Table 2. McDonald-Kreitman tests of Relish variation for four species pairs.
Synonymous | Nonsynonymous | ||||
Species | Fixed | Polymorphic | Fixed | Polymorphic | G (p-value) |
D. yak/D. teiss | 28 | 50 | 5 | 7 | 0.15 (0.70) |
D. pse/D. mir | 24 | 7 | 24 | 3 | 1.37 (0.24) |
D. moj/D. ariz | 14 | 44 | 7 | 13 | 0.86 (0.35) |
a D. mel/D. sim | 40 | 41 | 89 | 10 | 37.5 (<10−4) |
Low levels of polymorphism at Relish in D. yakuba and D. pseudoobscura could be due to recent, strong directional selection at Relish or at linked sites. We used the HKA test [21] to determine whether the polymorphism-to-divergence ratios at Relish were unusual compared to those from the putatively neutral loci Xdh in D. yakuba/D. teissieri, (J. Comeron pers. comm.) and Adh in D. pseudoobscura/D. miranda [22]. Only the D. yakuba/D. teissieri data rejected the null (χ 2 = 6.39, p = 0.01), which is consistent with linked selection in this region of the D. yakuba genome. The Relish gene is near the middle of chromosome arm 3R in D. yakuba (D. yakuba genome assembly, v2), which suggests that this result is not due to sampling a large region of reduced polymorphism near centromeres and telomeres [23]. Further analysis of the regions flanking Relish is necessary to determine the extent of reduced polymorphism in this genomic region.
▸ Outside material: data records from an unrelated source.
/-- The operand fields of a C-word with their kinds, as each instruction's description names them (R58 to R90, R94 to
R123, R271, R278, R332 to R350, R380, R404).  E-words, S-words and events have none. -/
def operandsOf (i : Instr) : List (OperandKind × BitVec 7) :=
  match i with
  | .add d a b => [(.valueDst, d), (.valueSrc, a), (.valueSrc, b)]
  | .sub d a b => [(.valueDst, d), (.valueSrc, a), (.valueSrc, b)]
  | .mul d a b => [(.valueDst, d), (.valueSrc, a), (.valueSrc, b)]
  | .mulh d a b => [(.valueDst, d), (.valueSrc, a), (.valueSrc, b)]
  | .mulhn d a b => [(.valueDst, d), (.valueSrc, a), (.valueSrc, b)]
  | .div d a b => [(.valueDst, d), (.valueSrc, a), (.valueSrc, b)]
  | .divn d a b => [(.valueDst, d), (.valueSrc, a), (.valueSrc, b)]
  | .rem d a b => [(.valueDst, d), (.valueSrc, a), (.valueSrc, b)]
  | .remn d a b => [(.valueDst, d), (.valueSrc, a), (.valueSrc, b)]
  | .and d a b => [(.valueDst, d), (.valueSrc, a), (.valueSrc, b)]
  | .or d a b => [(.valueDst, d), (.valueSrc, a), (.valueSrc, b)]
  | .xor d a b => [(.valueDst, d), (.valueSrc, a), (.valueSrc, b)]
  | .andn d a b => [(.valueDst, d), (.valueSrc, a), (.valueSrc, b)]
  | .shl d a b => [(.valueDst, d), (.valueSrc, a), (.valueSrc, b)]
  | .shr d a b => [(.valueDst, d), (.valueSrc, a), (.valueSrc, b)]
  | .sar d a b => [(.valueDst, d), (.valueSrc, a), (.valueSrc, b)]
  | .rotl d a b => [(.valueDst, d), (.valueSrc, a), (.valueSrc, b)]
  | .min d a b => [(.valueDst, d), (.valueSrc, a), (.valueSrc, b)]
  | .max d a b => [(.valueDst, d), (.valueSrc, a), (.valueSrc, b)]
  | .minn d a b => [(.valueDst, d), (.valueSrc, a), (.valueSrc, b)]
  | .maxn d a b => [(.valueDst, d), (.valueSrc, a), (.valueSrc, b)]
  | .clz d a => [(.valueDst, d), (.valueSrc, a)]
  | .ctz d a => [(.valueDst, d), (.valueSrc, a)]
  | .popc d a => [(.valueDst, d), (.valueSrc, a)]
  | .sext d a b => [(.valueDst, d), (.valueSrc, a), (.valueSrc, b)]
  | .zext d a b => [(.valueDst, d), (.valueSrc, a), (.valueSrc, b)]
  | .movx d a => [(.valueDst, d), (.valueSrc, a)]
  | .addi d a _ => [(.valueDst, d), (.valueSrc, a)]
  | .andi d a _ => [(.valueDst, d), (.valueSrc, a)]
  | .ori d a _ => [(.valueDst, d), (.valueSrc, a)]
  | .xori d a _ => [(.valueDst, d), (.valueSrc, a)]
  | .shli d a _ => [(.valueDst, d), (.valueSrc, a)]
  | .shri d a _ => [(.valueDst, d), (.valueSrc, a)]
  | .sari d a _ => [(.valueDst, d), (.valueSrc, a)]
  | .muli d a _ => [(.valueDst, d), (.valueSrc, a)]
  | .li d _ => [(.valueDst, d)]
  | .lpc d _ => [(.valueDst, d)]
  | .loop d _ => [(.valueDst, d)]
  | .cmpeq d a b => [(.predDst, d), (.valueSrc, a), (.valueSrc, b)]
  | .cmpne d a b => [(.predDst, d), (.valueSrc, a), (.valueSrc, b)]
  | .cmplt d a b => [(.predDst, d), (.valueSrc, a), (.valueSrc, b)]
  | .cmple d a b => [(.predDst, d), (.valueSrc, a), (.valueSrc, b)]
  | .cmpltn d a b => [(.predDst, d), (.valueSrc, a), (.valueSrc, b)]
  | .cmplen d a b => [(.predDst, d), (.valueSrc, a), (.valueSrc, b)]
  | .cmptst d a b => [(.predDst, d), (.valueSrc, a), (.valueSrc, b)]
  | .cmpeqi d a _ => [(.predDst, d), (.valueSrc, a)]
  | .cmplti d a _ => [(.predDst, d), (.valueSrc, a)]
  | .cmpltni d a _ => [(.predDst, d), (.valueSrc, a)]
  | .pand d a b => [(.predDst, d), (.predSrc, a), (.predSrc, b)]
  | .por d a b => [(.predDst, d), (.predSrc, a), (.predSrc, b)]
  | .pxor d a b => [(.predDst, d), (.predSrc, a), (.predSrc, b)]
  | .pandn d a b => [(.predDst, d), (.predSrc, a), (.predSrc, b)]
  | .pnot d a => [(.predDst, d), (.predSrc, a)]
  | .pmov d a => [(.predDst, d), (.predSrc, a)]
  | .pset d a => [(.predDst, d), (.valueSrc, a)]
  | .sel d a b _ => [(.valueDst, d), (.valueSrc, a), (.valueSrc, b)]
  | .jr a => [(.valueSrc, a)]
  | .jalr d a => [(.valueDst, d), (.valueSrc, a)]
  | .bz a _ _ => [(.valueSrc, a)]
  | .bnz a _ _ => [(.valueSrc, a)]
  | .fadd d a b => [(.valueDst, d), (.valueSrc, a), (.valueSrc, b)]
  | .fsub d a b => [(.valueDst, d), (.valueSrc, a), (.valueSrc, b)]
  | .fmul d a b => [(.valueDst, d), (.valueSrc, a), (.valueSrc, b)]
  | .fdiv d a b => [(.valueDst, d), (.valueSrc, a), (.valueSrc, b)]
  | .fsqrt d a => [(.valueDst, d), (.valueSrc, a)]
  | .fmin d a b => [(.valueDst, d), (.valueSrc, a), (.valueSrc, b)]
  | .fmax d a b => [(.valueDst, d), (.valueSrc, a), (.valueSrc, b)]
  | .fabs d a => [(.valueDst, d), (.valueSrc, a)]
  | .fneg d a => [(.valueDst, d), (.valueSrc, a)]
  | .fcmpeq d a b => [(.predDst, d), (.valueSrc, a), (.valueSrc, b)]
  | .fcmplt d a b => [(.predDst, d), (.valueSrc, a), (.valueSrc, b)]
  | .fcmple d a b => [(.predDst, d), (.valueSrc, a), (.valueSrc, b)]
  | .fcvtif d a => [(.valueDst, d), (.valueSrc, a)]
  | .fcvtfi d a => [(.valueDst, d), (.valueSrc, a)]
  | .fcvtsd d a => [(.valueDst, d), (.valueSrc, a)]
  | .fcvtds d a => [(.valueDst, d), (.valueSrc, a)]
  | .fclass d a => [(.valueDst, d), (.valueSrc, a)]
  | .ffma d a b => [(.valueDst, d), (.valueSrc, a), (.valueSrc, b)]
  | .ffms d a b => [(.valueDst, d), (.valueSrc, a), (.valueSrc, b)]
  | .ldb t a _ _ => [(.valueDst, t), (.valueSrc, a)]
  | .ldh t a _ _ => [(.valueDst, t), (.valueSrc, a)]
  | .ldw t a _ _ => [(.valueDst, t), (.valueSrc, a)]
  | .ldd t a _ _ => [(.valueDst, t), (.valueSrc, a)]
  | .ldbz t a _ _ => [(.valueDst, t), (.valueSrc, a)]
  | .ldhz t a _ _ => [(.valueDst, t), (.valueSrc, a)]
  | .ldwz t a _ _ => [(.valueDst, t), (.valueSrc, a)]
  | .lddZ t a _ _ => [(.valueDst, t), (.valueSrc, a)]
  | .stb t a _ _ => [(.valueSrc, t), (.valueSrc, a)]
  | .sth t a _ _ => [(.valueSrc, t), (.valueSrc, a)]
  | .stw t a _ _ => [(.valueSrc, t), (.valueSrc, a)]
  | .std t a _ _ => [(.valueSrc, t), (.valueSrc, a)]
  | .ldx d a b => [(.valueDst, d), (.valueSrc, a), (.valueSrc, b)]
  | .stx d a b => [(.valueSrc, d), (.valueSrc, a), (.valueSrc, b)]
  | .ldf d a => [(.valueDst, d), (.valueSrc, a)]
  | .ldfe d a => [(.valueDst, d), (.valueSrc, a)]
  | .ste a b => [(.valueSrc, a), (.valueSrc, b)]
  | .stf a b => [(.valueSrc, a), (.valueSrc, b)]
  | .feset a => [(.valueSrc, a)]
  | .feclr a => [(.valueSrc, a)]
  | .feq d a => [(.predDst, d), (.valueSrc, a)]
  | .ldfeNb d a => [(.valueDst, d), (.valueSrc, a)]
  | .steNb a b => [(.valueSrc, a), (.valueSrc, b)]
  | .amoadd d a b => [(.valueDst, d), (.valueSrc, a), (.valueSrc, b)]
  | .amoand d a b => [(.valueDst, d), (.valueSrc, a), (.valueSrc, b)]
  | .amoor d a b => [(.valueDst, d), (.valueSrc, a), (.valueSrc, b)]
  | .amoxor d a b => [(.valueDst, d), (.valueSrc, a), (.valueSrc, b)]
  | .amomin d a b => [(.valueDst, d), (.valueSrc, a), (.valueSrc, b)]
  | .amomax d a b => [(.valueDst, d), (.valueSrc, a), (.valueSrc, b)]
  | .amominn d a b => [(.valueDst, d), (.valueSrc, a), (.valueSrc, b)]
  | .amomaxn d a b => [(.valueDst, d), (.valueSrc, a), (.valueSrc, b)]
  | .amoswp d a b => [(.valueDst, d), (.valueSrc, a), (.valueSrc, b)]
  | .amocas d a b => [(.valueDst, d), (.valueSrc, a), (.valueSrc, b)]
  | .redadd a b => [(.valueSrc, a), (.valueSrc, b)]
  | .redand a b => [(.valueSrc, a), (.valueSrc, b)]
  | .redor a b => [(.valueSrc, a), (.valueSrc, b)]
  | .redxor a b => [(.valueSrc, a), (.valueSrc, b)]
  | .redmin a b => [(.valueSrc, a), (.valueSrc, b)]
  | .redmax a b => [(.valueSrc, a), (.valueSrc, b)]
  | .oredFadd c a b => [(.valueSrc, c), (.valueSrc, a), (.valueSrc, b)]
  | .oredFadds c a b => [(.valueSrc, c), (.valueSrc, a), (.valueSrc, b)]
  | .oredAdd c a b => [(.valueSrc, c), (.valueSrc, a), (.valueSrc, b)]
  | .oredFmax c a b => [(.valueSrc, c), (.valueSrc, a), (.valueSrc, b)]
  | .oredFmin c a b => [(.valueSrc, c), (.valueSrc, a), (.valueSrc, b)]
  | .sleepu a => [(.valueSrc, a)]
  | .rdtb a => [(.valueDst, a)]
  | .strmGo a _ _ => [(.valueSrc, a)]
  | .strmArg a _ _ => [(.valueSrc, a)]
  | .cfgld a => [(.valueSrc, a)]
  | .cfgq a => [(.valueDst, a)]
  | .strmTok a b _ => [(.valueSrc, a), (.valueSrc, b)]
  | .send d a b => [(.valueDst, d), (.valueSrc, a), (.valueSrc, b)]
  | .sendr d a b => [(.valueDst, d), (.valueSrc, a), (.valueSrc, b)]
  | .ctradd a b => [(.valueSrc, a), (.valueSrc, b)]
  | .ctrwait a b => [(.valueSrc, a), (.valueSrc, b)]
  | .ctrrd a b => [(.valueDst, a), (.valueSrc, b)]
  | .ctrwaitNb a b => [(.valueSrc, a), (.valueSrc, b)]
  | .ctrwatch a b _ => [(.valueSrc, a), (.valueSrc, b)]
  | .thld h b => [(.handle, h), (.valueSrc, b)]
  | .thst h b => [(.handle, h), (.valueSrc, b)]
  | .thset h b _ => [(.handle, h), (.valueSrc, b)]
  | .thget a h _ => [(.valueDst, a), (.handle, h)]
  | .thchk h => [(.handle, h)]
  | .barinit a b => [(.valueSrc, a), (.valueSrc, b)]
  | .bararr a b => [(.valueDst, a), (.valueSrc, b)]
  | .barwait a b => [(.valueSrc, a), (.valueSrc, b)]
  | .barsync a b => [(.valueDst, a), (.valueSrc, b)]
  | .barrd a b _ => [(.valueDst, a), (.valueSrc, b)]
  | .barcfg a b => [(.valueSrc, a), (.valueSrc, b)]
  | .barleave a => [(.valueSrc, a)]
  | .ctxdef a _ => [(.valueSrc, a)]
  | .ctxrd a b _ => [(.valueDst, a), (.valueSrc, b)]
  | .ctxwt a b _ => [(.valueSrc, a), (.valueSrc, b)]
  | .rqry a => [(.valueDst, a)]
  | .enq a b => [(.valueSrc, a), (.valueSrc, b)]
  | .enqNb a b => [(.valueSrc, a), (.valueSrc, b)]
  | .deq a b => [(.valueSrc, a), (.valueSrc, b)]
  | .deqNb a b => [(.valueSrc, a), (.valueSrc, b)]
  | .qsteal a b => [(.valueSrc, a), (.valueSrc, b)]
  | .qinit a b => [(.valueSrc, a), (.valueSrc, b)]
  | .qstat d a => [(.valueDst, d), (.valueSrc, a)]
  | .qpoison a => [(.valueSrc, a)]
  | .qdrain d a b => [(.valueDst, d), (.valueSrc, a), (.valueSrc, b)]
  | .enqv a b => [(.valueSrc, a), (.valueSrc, b)]
  | .deqv d a => [(.valueDst, d), (.valueSrc, a)]
  | .gath a b _ _ _ => [(.valueSrc, a), (.valueSrc, b)]
  | .scat a b _ _ _ => [(.valueSrc, a), (.valueSrc, b)]
  | .launch d a => [(.valueDst, d), (.valueSrc, a)]
  | .launchW d a => [(.valueDst, d), (.valueSrc, a)]
  | .cancel a b => [(.valueSrc, a), (.valueSrc, b)]
  | .graphnew a b => [(.valueSrc, a), (.valueSrc, b)]
  | .jobdl a b => [(.valueSrc, a), (.valueSrc, b)]
  | .lturn a b _ _ => [(.valueDst, a), (.valueSrc, b)]
  | .lqry a b s _ => if s = 1#1 then [(.valueDst, a), (.valueSrc, b)] else [(.valueDst, a)]
  | .lfloor a b _ => [(.valueDst, a), (.valueSrc, b)]
  | .mcst a b _ => [(.valueSrc, a), (.valueSrc, b)]
  | .epbind a _ => [(.valueSrc, a)]
  | .preempt a b => [(.valueDst, a), (.valueSrc, b)]
  | .resume a b => [(.valueDst, a), (.valueSrc, b)]
  | .snapq a b => [(.valueDst, a), (.valueSrc, b)]
  | .tlbinv a b => [(.valueSrc, a), (.valueSrc, b)]
  | .tlbinva a m => if m = 0#1 then [(.valueSrc, a)] else []
  | .wcinv a => [(.valueSrc, a)]
  | .xlprobe a b => [(.valueDst, a), (.valueSrc, b)]
  | .csrr d _ => [(.valueDst, d)]
  | .csrw d a _ => [(.valueDst, d), (.valueSrc, a)]
  | .csrs d a _ => [(.valueDst, d), (.valueSrc, a)]
  | .csrc d a _ => [(.valueDst, d), (.valueSrc, a)]
  | .attest a b => [(.valueSrc, a), (.valueSrc, b)]
  | .freeze a => [(.valueSrc, a)]
  | _ => []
The Relish population genetic data from three, distantly related, Drosophila species pairs generally supports the idea that Relish evolution in the D. melanogaster/D. simulans pair is highly unusual. Previous analyses of D. melanogaster/D. simulans suggest that evidence of strong directional selection at Relish is most likely a D. simulans-lineage phenomenon [16]. This finding raises the interesting question of what D. simulans-specific biological or historical attributes caused the highly unusual history of a key component of the insect immune system.
Methods
Population samples of Relish were sequenced from inbred lines of D. yakuba (P. Andolfatto), D. tessieri (M. Long), D. mojavensis (W. Etges and Tucson Stock Center), D. arizonae (W. Etges), D. pseudobscura (M. Noor), D. miranda (Tucson Stock Center). Most data were obtained by direct sequencing. For the few lines with residual heterozygosity, PCR products were cloned in PCR-4 vector (Topo TA cloning kit, Invitrogen) and individual colonies were sequenced. Population genetic estimators and tests statistics were calculated in DnaSP v.4.0 (Rozas et al. 2003). Sequence data for this paper have been submitted to Genbank under accession numbers EF494515-EF494539.
Acknowledgments
The authors thank the two anonymous reviewers for their valuable suggestions.
Footnotes
Competing Interests: The authors have declared that no competing interests exist.
Funding: This work was funded by National Science Foundation grant DEB-0327049 and National Institute of Health grant GM071926. MTL was supported by a National Science Foundation Graduate Research Fellowship.